2. Materials and Methods

2.1. Animal Trial

Animal ethics approval for this study was obtained from the Animal Experiment Committee of Nanjing Agricultural University, in accordance with the Regulations for the Administrations of Affairs Concerning the Experimental Animals. All methods were performed in accordance with the approved guidelines and regulations.

Six litters of neonatal piglets (Duroc × Landrace × Large White) were selected, 10 piglets per litter. Then, the piglets per litter were evenly and randomly assigned to control groups (CON) and GOS groups (GOS) with similar body weight. GOS of 90% purity were purchased from Quantum Hi-Tech Biological co., Ltd. (Jiangmen, China). The composition of GOS is displayed in Figure S1 and the information of carbohydrate components in GOS sample is displayed in Table S1. During the first week after birth, the GOS group was orally administrated with 10 mL GOS solution (1 g/kg bodyweight) per day [21,22,23], and the CON group was treated with the same dose of physiological saline. Piglets had free access to sow milk and water at all times throughout the experimental period. Health status was monitored daily, and all piglets were kept healthy during the experimental period.

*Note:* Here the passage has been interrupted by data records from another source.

-- ==== Sys2Proof/Certificates/Slice0/Obligations.lean ====
section
/-! DEFINITION. The statements for the provers. Each docstring names the rules it rests on. A statement whose hypothesis is
`s.takes code = some params` is about the taking of the oldest waiting request, when it carries that request code and those
parameters (R167); `Answers c s t result results` says that command `c` in state `s` ends in `t` with the request
answered and the transmitter gone on (R168, R171). -/

open Sys2Proof Sys2Proof.Machine Sys2Proof.Safety

/-! ## Steps -/

/-- A step takes the command at the front of the queue and executes it with the queue's rest. On an empty queue one
millisecond passes, before which a frame that is due begins (R171): that time passes so is the model's choice, log entry
3. -/
def Obligations.StepTakesTheFrontCommand : Prop :=
  (∀ (c : Instr) (rest : List Instr) (s : State), s.pending = c :: rest → step s = exec c { s with pending := rest }) ∧
    ∀ s : State, s.pending = [] → step s = .next (s.elapse 1)

/-- No command stops the part, and none touches the queue of commands that wait. That no command faults is the manual's
(no rule of it stops the part); that a command whose event cannot occur changes nothing is the model's choice, log entry
2. -/
def Obligations.CommandsCompleteAndLeaveTheQueue : Prop :=
  ∀ (c : Instr) (s : State), ∃ t, exec c s = .next t ∧ t.pending = s.pending

/-! ## Starts -/

/-- What COLD_START leaves: empty tables, an empty pass usage table, no counts, no day, the default settings, every lane
in AUTO with an empty slot, its inputs' accepted levels set from the raw ones, its recognizer placed by them with the
loiter timer started away from CLEAR, its effective window the default and its gate closing, and the ATTENTION with
COLD_START begun (R18, R38, R51, R53, R77, R82, R97, R115, R120, R121, R124, R132, R141, R171, R177, R185). That an earlier
round holds the first one back no longer, and that a fresh second begins, are the model's readings, log entries 31 and
32. -/
def Obligations.ColdStartForgets : Prop :=
  ∀ s : State, ∃ t, exec .coldStart s = .next t ∧
    (∀ k ∈ [TableId.products, .hotList, .days],
      t.banks k = { active := [], activeSig := none, shadow := [], shadowSig := none, shadowState := .empty }) ∧
    t.load = none ∧ t.passes = [] ∧ t.bus = { poll := none, sinceRound := none } ∧
    t.pacing = { source := .external, lift := .stopped, internalPeriod := 8000, syncLossTime := 10, syncLoss := none,
                 generator := none, sinceSync := none, sinceEdge := none, measured := none } ∧
    t.clock = { dayState := .noDay, timeOfDay := 0, millisecond := 0, isSet := false } ∧
    t.denials = Vector.replicate 20 0 ∧ t.riders = Vector.replicate 64 0 ∧
    t.reports = { records := [], withheld := 0, paused := false, trigger := 8, dwellTime := 500, dwell := none,
                  dwellMark := false } ∧
    t.trunk = { receiver := .hunting, queue := [], busy := [], ready := [],
                sending := some { source := .attention, kind := 4#8, tag := 0#8, payload := [1#8, 0#8, 0#8] },
                sendCount := 1, causes := { CauseSet.empty with coldStart := true }, attention := .sent,
                resetting := false } ∧
    ∀ l, (t.lane l).mode = .auto ∧ (t.lane l).grant = none ∧ (t.lane l).waiting = none ∧
      (t.lane l).reader = ReaderContext.reset ∧ (t.lane l).settings = Settings.reset ∧
      (t.lane l).counts = Counts.reset ∧ (t.lane l).timer = none ∧ (t.lane l).carry = false ∧
      (t.lane l).rearm = .idle ∧ (t.lane l).loiterMark = false ∧
      (t.lane l).loiterTimer = (if (s.lane l).beamA.raw || (s.lane l).beamB.raw
        then some { elapsed := 0, limit := 8000 } else none) ∧
      (t.lane l).effective = { openAt := 0, closeAt := 4000 } ∧ (t.lane l).armClosed = (s.lane l).armClosed ∧
      (t.lane l).obstruction =
        { raw := (s.lane l).obstruction.raw, accepted := (s.lane l).obstruction.raw, running := none } ∧
      (t.lane l).beamA = { raw := (s.lane l).beamA.raw, accepted := (s.lane l).beamA.raw, running := none } ∧
      (t.lane l).beamB = { raw := (s.lane l).beamB.raw, accepted := (s.lane l).beamB.raw, running := none } ∧
      (t.lane l).recognizer = Recognizer.placed (s.lane l).beamA.raw (s.lane l).beamB.raw ∧
      (t.lane l).faults = { obstruction := (s.lane l).obstruction.raw, stuck := false } ∧
      (t.lane l).gate = (if (s.lane l).obstruction.raw then .released
        else if (s.lane l).armClosed then .shut else .closing { elapsed := 0, limit := 1500 })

On day 8 and day 21, six piglets from each group were euthanized. After the piglets were sacrificed, ileal digesta were collected for determination of intestinal microbiota and microbial metabolites. The pH of ileal digesta was measured using a pH meter. Ileal mucosa was collected for further analysis.

2.2. Microbiota Profiling

Total bacterial DNA was extracted from the ileal digesta following a previous study [24]. A universal primer was used for 16S rRNA gene amplification [25]. The quality of the amplicons was detected using gel electrophoresis, and the amplicons were purified using AxyPrep DNA Gel Extraction Kit (Axygen Biosciences, Union City, CA, USA). Purified amplicons were pooled in equimolar concentrations for subsequent sequencing. The raw reads were uploaded to the NCBI Sequence Read Archive database (Accession number SRP165134).

As described in previous study, Raw fastQ files were de-multiplexed and quality-filtered using QIIME (version 1.70) [25]. Operational taxonomic units (OTUs) were clustered with a 97% similarity cut-off using UPARSE (version 7.1), and chimeric sequences were identified and removed using UCHIME [26]. The most abundant sequences within each OTU were designated as representative sequences, which were classified using the Ribosomal Database Project (RDP) classifier [27]. The diversity indices and principal coordinate analysis (PCoA) were assessed using MOTHUR v.1.29.0 as described in previous studies [28,29].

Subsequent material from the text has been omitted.